"Undoing" and other poems

by Zita Izsó 

Translated from the Hungarian by Timea Balogh

Undoing 

We lay with our faces in the sand. 
For a long time, we dare not believe this is the shore.
We don’t know how many of us made it,
how many we lost.
Our features still show signs 
of some horrible fear derived from a non-human force,
fresh asphalt,
the traces of animals escaping. 
Then, we see the sky,
the clouds that look as though they were uneven bits of dough 
ripped by hand out of a piece of bread.
The cliffs sparkle, teeth from saliva in the mouth, 
Birds try to un-hatch the rocks,
everything wants to live,
we don’t cry 
for those who throw into the water 
their now unnecessary watches 
on some faraway shore, 
because we have come to know that temporary,
not at all painful indecision
that those who make it to the light must feel,
like when coming out of the water you cannot find your clothes on the shore,
look for your body for a few moments,
then take off in the direction you assume home to be in,
and cover yourself less and less the longer you run. 

Border Crossing

The people arrive in the village in two-pair lines,
as if everyone belonged to someone.
The long road has left marks on them,
according to a child, their faces look like the buttered side of the bread 
fallen to the ground
covered in dirt.
Hunched over like accordions,
cigarette butts put out on empty plate rims,
fear slowly trickles between them,
water into a ship with a leak,
they lay on the bare ground,
stare at the white cherry pit spit into the sky, the moon.
When they fall asleep, their hunger finally passes.

The News

I was at the bakery
when my phone rang.
I only picked it up after the second ring, 
because I had to put the change on the counter first
to bring you your favorite dessert.
After they told me the news, 
all I could think about 
was how the dessert 
would last another three days,
these three days are my last chance,
within three days it might turn out the news was wrong, 
it wasn’t you, or there’s no death at all,
and those we’ve covered in dirt will shake their limbs, dust off their clothes, 
sit down at our tables, 
and say it’s good they made it home before the storm,
because they hadn’t taken a coat,
and they won’t give any explanation for their long absence. 

Fakir 

His last memory of Aleppo was of the fakir 
who kneeled on a woven blanket and ate broken glass.
It didn’t cause him serious harm, but the glass particles cut up his throat,
so that after the stunt he didn’t speak for several weeks.
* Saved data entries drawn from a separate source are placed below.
-- ==== Sys2Proof/Laws/State.lean ====
section
/-! SUPPORT. What each named update of the state and of a warp leaves unchanged: one lemma for each field and each update. -/

namespace Sys2Proof.Machine

@[simp] theorem setPart_fit (s : State) (p : Nat) (x : Part) : (setPart s p x).fit = s.fit := rfl
@[simp] theorem setPart_mem (s : State) (p : Nat) (x : Part) : (setPart s p x).mem = s.mem := rfl
@[simp] theorem setPart_poison (s : State) (p : Nat) (x : Part) : (setPart s p x).poison = s.poison := rfl
@[simp] theorem setPart_clocks (s : State) (p : Nat) (x : Part) : (setPart s p x).clocks = s.clocks := rfl
@[simp] theorem setPart_timeNs (s : State) (p : Nat) (x : Part) : (setPart s p x).timeNs = s.timeNs := rfl
@[simp] theorem setPart_ltcap (s : State) (p : Nat) (x : Part) : (setPart s p x).ltcap = s.ltcap := rfl
@[simp] theorem setPart_point (s : State) (p : Nat) (x : Part) : (setPart s p x).point = s.point := rfl
@[simp] theorem setPart_power (s : State) (p : Nat) (x : Part) : (setPart s p x).power = s.power := rfl
@[simp] theorem setPart_volts (s : State) (p : Nat) (x : Part) : (setPart s p x).volts = s.volts := rfl
@[simp] theorem setPart_rails (s : State) (p : Nat) (x : Part) : (setPart s p x).rails = s.rails := rfl
@[simp] theorem setPart_lostDies (s : State) (p : Nat) (x : Part) : (setPart s p x).lostDies = s.lostDies := rfl
@[simp] theorem setPart_bounds (s : State) (p : Nat) (x : Part) : (setPart s p x).bounds = s.bounds := rfl
@[simp] theorem setPart_zlinks (s : State) (p : Nat) (x : Part) : (setPart s p x).zlinks = s.zlinks := rfl
@[simp] theorem setPart_sparesUsed (s : State) (p : Nat) (x : Part) : (setPart s p x).sparesUsed = s.sparesUsed := rfl
@[simp] theorem setPart_lostSlices (s : State) (p : Nat) (x : Part) : (setPart s p x).lostSlices = s.lostSlices := rfl
@[simp] theorem setPart_lostFarCh (s : State) (p : Nat) (x : Part) : (setPart s p x).lostFarCh = s.lostFarCh := rfl
@[simp] theorem setPart_thermal (s : State) (p : Nat) (x : Part) : (setPart s p x).thermal = s.thermal := rfl
@[simp] theorem setPart_zlaunch (s : State) (p : Nat) (x : Part) : (setPart s p x).zlaunch = s.zlaunch := rfl
@[simp] theorem setPart_firex (s : State) (p : Nat) (x : Part) : (setPart s p x).firex = s.firex := rfl
@[simp] theorem setPart_vds (s : State) (p : Nat) (x : Part) : (setPart s p x).vds = s.vds := rfl
@[simp] theorem setPart_jobs (s : State) (p : Nat) (x : Part) : (setPart s p x).jobs = s.jobs := rfl
@[simp] theorem setPart_tasks (s : State) (p : Nat) (x : Part) : (setPart s p x).tasks = s.tasks := rfl
@[simp] theorem setPart_cores (s : State) (p : Nat) (x : Part) : (setPart s p x).cores = s.cores := rfl
@[simp] theorem setPart_dtlb (s : State) (p : Nat) (x : Part) : (setPart s p x).dtlb = s.dtlb := rfl
@[simp] theorem setPart_l2 (s : State) (p : Nat) (x : Part) : (setPart s p x).l2 = s.l2 := rfl
@[simp] theorem setPart_ats (s : State) (p : Nat) (x : Part) : (setPart s p x).ats = s.ats := rfl
@[simp] theorem setPart_parks (s : State) (p : Nat) (x : Part) : (setPart s p x).parks = s.parks := rfl
@[simp] theorem setPart_agenda (s : State) (p : Nat) (x : Part) : (setPart s p x).agenda = s.agenda := rfl
@[simp] theorem setPart_cur (s : State) (p : Nat) (x : Part) : (setPart s p x).cur = s.cur := rfl
@[simp] theorem setPart_latCur (s : State) (p : Nat) (x : Part) : (setPart s p x).latCur = s.latCur := rfl
@[simp] theorem setPart_futs (s : State) (p : Nat) (x : Part) : (setPart s p x).futs = s.futs := rfl
@[simp] theorem setPart_freeIx (s : State) (p : Nat) (x : Part) : (setPart s p x).freeIx = s.freeIx := rfl
@[simp] theorem setPart_seq (s : State) (p : Nat) (x : Part) : (setPart s p x).seq = s.seq := rfl

@[simp] theorem setVd_fit (s : State) (n : Nat) (x : Vd) : (setVd s n x).fit = s.fit := rfl
@[simp] theorem setVd_mem (s : State) (n : Nat) (x : Vd) : (setVd s n x).mem = s.mem := rfl
@[simp] theorem setVd_poison (s : State) (n : Nat) (x : Vd) : (setVd s n x).poison = s.poison := rfl
@[simp] theorem setVd_clocks (s : State) (n : Nat) (x : Vd) : (setVd s n x).clocks = s.clocks := rfl
@[simp] theorem setVd_timeNs (s : State) (n : Nat) (x : Vd) : (setVd s n x).timeNs = s.timeNs := rfl
@[simp] theorem setVd_ltcap (s : State) (n : Nat) (x : Vd) : (setVd s n x).ltcap = s.ltcap := rfl
@[simp] theorem setVd_point (s : State) (n : Nat) (x : Vd) : (setVd s n x).point = s.point := rfl
@[simp] theorem setVd_power (s : State) (n : Nat) (x : Vd) : (setVd s n x).power = s.power := rfl
@[simp] theorem setVd_volts (s : State) (n : Nat) (x : Vd) : (setVd s n x).volts = s.volts := rfl
@[simp] theorem setVd_rails (s : State) (n : Nat) (x : Vd) : (setVd s n x).rails = s.rails := rfl
@[simp] theorem setVd_lostDies (s : State) (n : Nat) (x : Vd) : (setVd s n x).lostDies = s.lostDies := rfl
@[simp] theorem setVd_bounds (s : State) (n : Nat) (x : Vd) : (setVd s n x).bounds = s.bounds := rfl
@[simp] theorem setVd_zlinks (s : State) (n : Nat) (x : Vd) : (setVd s n x).zlinks = s.zlinks := rfl
@[simp] theorem setVd_sparesUsed (s : State) (n : Nat) (x : Vd) : (setVd s n x).sparesUsed = s.sparesUsed := rfl
@[simp] theorem setVd_lostSlices (s : State) (n : Nat) (x : Vd) : (setVd s n x).lostSlices = s.lostSlices := rfl
@[simp] theorem setVd_lostFarCh (s : State) (n : Nat) (x : Vd) : (setVd s n x).lostFarCh = s.lostFarCh := rfl
@[simp] theorem setVd_thermal (s : State) (n : Nat) (x : Vd) : (setVd s n x).thermal = s.thermal := rfl
@[simp] theorem setVd_zlaunch (s : State) (n : Nat) (x : Vd) : (setVd s n x).zlaunch = s.zlaunch := rfl
@[simp] theorem setVd_firex (s : State) (n : Nat) (x : Vd) : (setVd s n x).firex = s.firex := rfl
@[simp] theorem setVd_parts (s : State) (n : Nat) (x : Vd) : (setVd s n x).parts = s.parts := rfl
@[simp] theorem setVd_jobs (s : State) (n : Nat) (x : Vd) : (setVd s n x).jobs = s.jobs := rfl
@[simp] theorem setVd_tasks (s : State) (n : Nat) (x : Vd) : (setVd s n x).tasks = s.tasks := rfl
@[simp] theorem setVd_cores (s : State) (n : Nat) (x : Vd) : (setVd s n x).cores = s.cores := rfl
@[simp] theorem setVd_dtlb (s : State) (n : Nat) (x : Vd) : (setVd s n x).dtlb = s.dtlb := rfl
@[simp] theorem setVd_l2 (s : State) (n : Nat) (x : Vd) : (setVd s n x).l2 = s.l2 := rfl
@[simp] theorem setVd_ats (s : State) (n : Nat) (x : Vd) : (setVd s n x).ats = s.ats := rfl
@[simp] theorem setVd_parks (s : State) (n : Nat) (x : Vd) : (setVd s n x).parks = s.parks := rfl
@[simp] theorem setVd_agenda (s : State) (n : Nat) (x : Vd) : (setVd s n x).agenda = s.agenda := rfl
@[simp] theorem setVd_cur (s : State) (n : Nat) (x : Vd) : (setVd s n x).cur = s.cur := rfl
@[simp] theorem setVd_latCur (s : State) (n : Nat) (x : Vd) : (setVd s n x).latCur = s.latCur := rfl
@[simp] theorem setVd_futs (s : State) (n : Nat) (x : Vd) : (setVd s n x).futs = s.futs := rfl
@[simp] theorem setVd_freeIx (s : State) (n : Nat) (x : Vd) : (setVd s n x).freeIx = s.freeIx := rfl
@[simp] theorem setVd_seq (s : State) (n : Nat) (x : Vd) : (setVd s n x).seq = s.seq := rfl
The attacks began not long after.
The women and children didn’t know what to do, 
every other day they rearranged their apartments,
the men tripping over the furniture
when they got home.
His parents fought more and more.
They devoured each other, like the fish in the tank,
because they couldn’t buy them food anymore.

The siege had been going on several months. 
They lived behind drawn curtains, with little light.
Three days and three hundred nights had passed 
when he left the house, despite his mother forbidding him to. 
His parents and siblings slept inside.
He saw a massive light, 
the blast launched him meters away. 
As he stared at the crumbled building, 
he thought about how afraid he was 
when, years ago, he lost his parents 
in an art gallery. 
He’d cried for an hour then, he didn’t feel anything now,   
only staring at the rubble and the broken window panes,
and thought about how if he cut himself now, it wouldn’t hurt.
They had to drag him away.
Later, when they asked what had happened, 
it was as if he’d eaten glass, 
he didn’t speak for a long time.

Afterlife

Hebrew 11:35 
“Women received their dead raised to life again.”

From my camp, 
From my entire family, 
I was the only one to return.
They examined me a long time, 
then finally, the doctors said
I must’ve completely rotted away inside,
like a healthy-seeming walnut tree 
that surrendered last year and fell on the hospital. 
My roommate I remind of a sunflower, 
because for a while now I’ve only moved my head.
Some people talk to plants 
to make them grow faster, 
they say you will start talking to me in my dreams soon, my Lord.
Since then I’ve dreamt they take me back to camp,
to the very place I saw my parents last, 
bury me in the ground to my ankles,
flowers the size of my ears grow all over me, 
perhaps I’ll better hear you this way, my Lord, 
but I can’t hear anything besides the other plants, 
the digging of the plants sprouting from below,
light scratching,
how the shells of the nuts
crack deep inside.
At budding time the petals fall open, 
small roots begin to spread,
frozen branches begin to grow,
everything buds, multiplies, and bears fruit,
the polyphonic chorus of creation resounds in my ear, 
and repeats the same message, 
that I’m alive, 
and that some have committed much greater sins than I.